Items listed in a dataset
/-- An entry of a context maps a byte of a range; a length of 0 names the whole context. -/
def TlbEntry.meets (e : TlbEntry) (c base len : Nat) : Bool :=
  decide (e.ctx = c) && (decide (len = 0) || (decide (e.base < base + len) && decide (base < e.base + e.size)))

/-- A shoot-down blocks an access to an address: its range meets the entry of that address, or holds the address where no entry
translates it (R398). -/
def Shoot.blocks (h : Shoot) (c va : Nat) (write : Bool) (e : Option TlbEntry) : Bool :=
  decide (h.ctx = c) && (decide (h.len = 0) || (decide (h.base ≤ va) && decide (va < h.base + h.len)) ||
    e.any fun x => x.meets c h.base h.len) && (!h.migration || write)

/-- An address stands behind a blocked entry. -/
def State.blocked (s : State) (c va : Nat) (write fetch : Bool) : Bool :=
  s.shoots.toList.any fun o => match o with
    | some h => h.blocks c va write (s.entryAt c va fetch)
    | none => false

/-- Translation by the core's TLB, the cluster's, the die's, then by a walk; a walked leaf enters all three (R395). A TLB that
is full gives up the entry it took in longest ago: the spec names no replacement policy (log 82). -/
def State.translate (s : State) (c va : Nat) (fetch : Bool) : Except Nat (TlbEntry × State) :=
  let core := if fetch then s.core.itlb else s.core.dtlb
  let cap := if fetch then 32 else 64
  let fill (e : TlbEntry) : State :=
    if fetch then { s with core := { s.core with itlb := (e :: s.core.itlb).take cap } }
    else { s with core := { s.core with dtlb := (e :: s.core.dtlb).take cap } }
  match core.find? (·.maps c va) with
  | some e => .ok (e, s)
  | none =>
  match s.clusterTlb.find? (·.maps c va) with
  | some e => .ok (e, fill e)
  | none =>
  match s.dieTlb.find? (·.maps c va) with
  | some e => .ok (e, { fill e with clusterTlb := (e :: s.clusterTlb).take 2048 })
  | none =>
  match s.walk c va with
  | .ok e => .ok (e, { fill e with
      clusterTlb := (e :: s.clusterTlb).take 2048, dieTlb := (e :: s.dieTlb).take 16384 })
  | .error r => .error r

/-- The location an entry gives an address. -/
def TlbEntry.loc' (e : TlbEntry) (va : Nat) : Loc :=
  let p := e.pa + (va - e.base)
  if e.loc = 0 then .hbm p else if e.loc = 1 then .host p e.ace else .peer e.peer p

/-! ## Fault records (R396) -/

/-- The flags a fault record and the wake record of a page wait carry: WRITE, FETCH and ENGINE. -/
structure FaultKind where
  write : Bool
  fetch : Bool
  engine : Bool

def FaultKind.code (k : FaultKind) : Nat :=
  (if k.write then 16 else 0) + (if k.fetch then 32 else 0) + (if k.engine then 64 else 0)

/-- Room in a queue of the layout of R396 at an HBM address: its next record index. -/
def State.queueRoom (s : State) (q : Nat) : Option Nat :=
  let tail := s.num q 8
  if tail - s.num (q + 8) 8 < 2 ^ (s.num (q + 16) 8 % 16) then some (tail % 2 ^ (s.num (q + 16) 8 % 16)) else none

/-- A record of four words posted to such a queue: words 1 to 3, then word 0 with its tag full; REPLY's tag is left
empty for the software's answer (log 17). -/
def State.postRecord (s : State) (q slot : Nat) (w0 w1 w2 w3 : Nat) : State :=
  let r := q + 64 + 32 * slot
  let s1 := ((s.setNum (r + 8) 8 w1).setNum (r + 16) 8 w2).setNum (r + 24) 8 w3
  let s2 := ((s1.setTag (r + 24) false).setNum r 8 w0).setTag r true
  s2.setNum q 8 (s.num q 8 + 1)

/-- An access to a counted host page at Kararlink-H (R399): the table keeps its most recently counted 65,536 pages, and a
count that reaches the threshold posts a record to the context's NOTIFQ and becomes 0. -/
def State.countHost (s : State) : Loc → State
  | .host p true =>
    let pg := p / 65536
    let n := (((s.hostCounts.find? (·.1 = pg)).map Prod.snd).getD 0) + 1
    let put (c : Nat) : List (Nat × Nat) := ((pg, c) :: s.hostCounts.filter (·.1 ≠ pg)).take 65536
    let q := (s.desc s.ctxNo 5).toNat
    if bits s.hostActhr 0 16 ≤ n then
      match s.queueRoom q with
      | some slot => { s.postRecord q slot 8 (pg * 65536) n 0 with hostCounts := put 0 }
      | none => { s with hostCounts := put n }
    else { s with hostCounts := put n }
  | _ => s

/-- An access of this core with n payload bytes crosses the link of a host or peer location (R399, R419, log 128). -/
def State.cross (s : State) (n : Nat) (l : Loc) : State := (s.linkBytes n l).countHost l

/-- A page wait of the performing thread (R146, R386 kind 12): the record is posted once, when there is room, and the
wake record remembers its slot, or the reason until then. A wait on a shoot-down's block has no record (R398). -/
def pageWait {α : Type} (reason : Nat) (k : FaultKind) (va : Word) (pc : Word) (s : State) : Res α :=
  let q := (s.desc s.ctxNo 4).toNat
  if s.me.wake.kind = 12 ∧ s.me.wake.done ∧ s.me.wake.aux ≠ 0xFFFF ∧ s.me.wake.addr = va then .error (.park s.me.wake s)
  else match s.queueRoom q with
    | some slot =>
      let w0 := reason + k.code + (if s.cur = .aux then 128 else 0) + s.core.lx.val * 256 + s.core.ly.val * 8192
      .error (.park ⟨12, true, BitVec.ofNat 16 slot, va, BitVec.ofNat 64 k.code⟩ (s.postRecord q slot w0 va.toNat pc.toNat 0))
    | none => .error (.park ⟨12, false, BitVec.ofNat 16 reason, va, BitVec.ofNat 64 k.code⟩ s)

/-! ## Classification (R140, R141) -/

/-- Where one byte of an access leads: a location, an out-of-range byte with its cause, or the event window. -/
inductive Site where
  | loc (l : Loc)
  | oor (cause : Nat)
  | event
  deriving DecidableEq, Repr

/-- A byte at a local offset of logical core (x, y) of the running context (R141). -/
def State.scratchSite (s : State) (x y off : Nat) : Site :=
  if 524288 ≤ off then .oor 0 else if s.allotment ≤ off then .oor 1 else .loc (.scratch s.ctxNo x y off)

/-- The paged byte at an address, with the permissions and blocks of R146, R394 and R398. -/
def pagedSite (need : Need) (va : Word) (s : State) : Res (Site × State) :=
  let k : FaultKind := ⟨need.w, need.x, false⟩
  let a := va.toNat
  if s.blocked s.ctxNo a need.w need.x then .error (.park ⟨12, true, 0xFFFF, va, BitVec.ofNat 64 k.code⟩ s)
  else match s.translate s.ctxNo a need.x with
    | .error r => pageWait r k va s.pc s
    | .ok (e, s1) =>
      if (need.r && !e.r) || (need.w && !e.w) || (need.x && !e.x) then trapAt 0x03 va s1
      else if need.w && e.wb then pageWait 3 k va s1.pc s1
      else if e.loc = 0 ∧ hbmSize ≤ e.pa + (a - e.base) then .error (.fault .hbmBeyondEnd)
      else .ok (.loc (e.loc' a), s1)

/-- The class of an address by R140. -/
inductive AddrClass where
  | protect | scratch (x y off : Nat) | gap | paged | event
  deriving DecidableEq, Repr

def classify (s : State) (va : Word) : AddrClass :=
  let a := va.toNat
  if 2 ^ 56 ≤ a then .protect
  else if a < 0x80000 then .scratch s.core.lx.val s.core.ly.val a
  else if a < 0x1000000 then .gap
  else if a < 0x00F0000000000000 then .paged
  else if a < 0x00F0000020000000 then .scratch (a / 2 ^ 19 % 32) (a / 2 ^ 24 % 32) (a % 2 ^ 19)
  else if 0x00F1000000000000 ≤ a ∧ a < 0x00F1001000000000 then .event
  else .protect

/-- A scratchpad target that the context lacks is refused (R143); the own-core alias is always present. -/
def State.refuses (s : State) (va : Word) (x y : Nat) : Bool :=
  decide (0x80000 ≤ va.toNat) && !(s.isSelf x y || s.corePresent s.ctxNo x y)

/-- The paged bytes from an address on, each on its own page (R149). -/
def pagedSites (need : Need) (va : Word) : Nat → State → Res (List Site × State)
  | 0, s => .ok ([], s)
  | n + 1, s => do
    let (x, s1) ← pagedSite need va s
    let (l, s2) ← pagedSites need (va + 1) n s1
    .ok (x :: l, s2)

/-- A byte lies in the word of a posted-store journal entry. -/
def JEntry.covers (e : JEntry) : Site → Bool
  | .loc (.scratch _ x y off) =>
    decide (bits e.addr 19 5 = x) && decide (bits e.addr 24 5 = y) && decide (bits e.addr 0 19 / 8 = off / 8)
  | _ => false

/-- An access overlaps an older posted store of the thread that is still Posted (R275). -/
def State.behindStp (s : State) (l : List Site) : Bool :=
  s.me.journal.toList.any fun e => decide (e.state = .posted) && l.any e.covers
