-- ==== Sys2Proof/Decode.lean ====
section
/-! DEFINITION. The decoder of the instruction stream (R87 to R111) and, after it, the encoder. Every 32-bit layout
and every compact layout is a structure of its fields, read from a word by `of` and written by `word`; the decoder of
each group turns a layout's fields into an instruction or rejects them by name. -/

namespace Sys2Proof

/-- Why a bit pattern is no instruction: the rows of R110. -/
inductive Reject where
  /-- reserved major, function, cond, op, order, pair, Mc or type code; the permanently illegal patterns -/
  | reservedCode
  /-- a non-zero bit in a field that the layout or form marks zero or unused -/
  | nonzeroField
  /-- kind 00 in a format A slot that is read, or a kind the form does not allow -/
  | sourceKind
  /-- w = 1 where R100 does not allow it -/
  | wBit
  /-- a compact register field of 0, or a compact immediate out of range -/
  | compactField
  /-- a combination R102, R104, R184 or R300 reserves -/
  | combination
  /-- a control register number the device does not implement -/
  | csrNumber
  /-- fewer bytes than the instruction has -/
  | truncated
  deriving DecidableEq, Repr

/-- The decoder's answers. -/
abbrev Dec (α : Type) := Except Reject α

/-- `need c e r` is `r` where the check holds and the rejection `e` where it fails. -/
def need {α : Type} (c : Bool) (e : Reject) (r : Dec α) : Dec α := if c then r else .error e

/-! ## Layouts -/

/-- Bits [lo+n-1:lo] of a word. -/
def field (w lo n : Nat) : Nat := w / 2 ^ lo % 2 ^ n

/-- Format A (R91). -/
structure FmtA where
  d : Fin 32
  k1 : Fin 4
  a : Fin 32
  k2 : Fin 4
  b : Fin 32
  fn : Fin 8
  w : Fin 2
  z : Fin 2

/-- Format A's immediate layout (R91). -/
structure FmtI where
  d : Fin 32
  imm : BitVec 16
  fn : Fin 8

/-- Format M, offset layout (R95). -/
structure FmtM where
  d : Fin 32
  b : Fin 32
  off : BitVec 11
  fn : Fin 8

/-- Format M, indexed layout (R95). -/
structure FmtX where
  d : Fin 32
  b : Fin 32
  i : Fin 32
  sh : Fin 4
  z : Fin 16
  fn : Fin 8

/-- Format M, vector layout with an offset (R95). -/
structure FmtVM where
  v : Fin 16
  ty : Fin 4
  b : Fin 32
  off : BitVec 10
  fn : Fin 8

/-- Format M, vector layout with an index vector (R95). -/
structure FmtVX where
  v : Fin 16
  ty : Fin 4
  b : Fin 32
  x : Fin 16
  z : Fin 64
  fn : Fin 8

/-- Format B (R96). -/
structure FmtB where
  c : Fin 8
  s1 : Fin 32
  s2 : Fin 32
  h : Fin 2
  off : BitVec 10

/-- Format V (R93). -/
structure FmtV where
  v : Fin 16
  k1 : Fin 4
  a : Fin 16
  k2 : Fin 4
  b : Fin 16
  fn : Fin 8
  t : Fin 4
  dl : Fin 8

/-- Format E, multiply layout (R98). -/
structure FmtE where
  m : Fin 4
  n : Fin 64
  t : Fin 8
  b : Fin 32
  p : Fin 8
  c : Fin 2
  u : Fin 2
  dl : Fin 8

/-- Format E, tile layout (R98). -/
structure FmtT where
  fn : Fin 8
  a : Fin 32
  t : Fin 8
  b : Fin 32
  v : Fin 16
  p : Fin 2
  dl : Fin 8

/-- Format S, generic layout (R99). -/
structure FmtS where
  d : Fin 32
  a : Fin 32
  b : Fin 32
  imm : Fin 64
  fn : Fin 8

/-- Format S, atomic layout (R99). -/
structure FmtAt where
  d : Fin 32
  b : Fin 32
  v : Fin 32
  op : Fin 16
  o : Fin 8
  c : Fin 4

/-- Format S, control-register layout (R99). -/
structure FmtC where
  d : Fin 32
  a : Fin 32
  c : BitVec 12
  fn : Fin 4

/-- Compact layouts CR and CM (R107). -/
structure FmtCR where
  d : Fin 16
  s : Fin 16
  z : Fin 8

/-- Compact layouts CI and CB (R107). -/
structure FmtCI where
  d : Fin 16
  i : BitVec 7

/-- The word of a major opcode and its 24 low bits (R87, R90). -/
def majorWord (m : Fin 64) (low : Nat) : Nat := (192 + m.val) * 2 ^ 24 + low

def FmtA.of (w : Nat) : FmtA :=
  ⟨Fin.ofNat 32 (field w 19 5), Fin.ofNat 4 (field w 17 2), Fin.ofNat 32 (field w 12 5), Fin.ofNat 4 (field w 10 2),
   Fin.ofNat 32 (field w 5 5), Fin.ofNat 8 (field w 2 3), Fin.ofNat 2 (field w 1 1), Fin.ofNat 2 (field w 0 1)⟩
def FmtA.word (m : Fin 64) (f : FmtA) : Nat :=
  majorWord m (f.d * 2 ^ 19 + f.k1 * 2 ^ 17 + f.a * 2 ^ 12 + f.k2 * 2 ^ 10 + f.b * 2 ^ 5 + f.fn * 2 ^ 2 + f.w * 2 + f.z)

### Task instructions
Your task is to list each line of the records with the word "register".

### Output of the task
  /-- a compact register field of 0, or a compact immediate out of range -/
  /-- a control register number the device does not implement -/
/-- Format S, control-register layout (R99). -/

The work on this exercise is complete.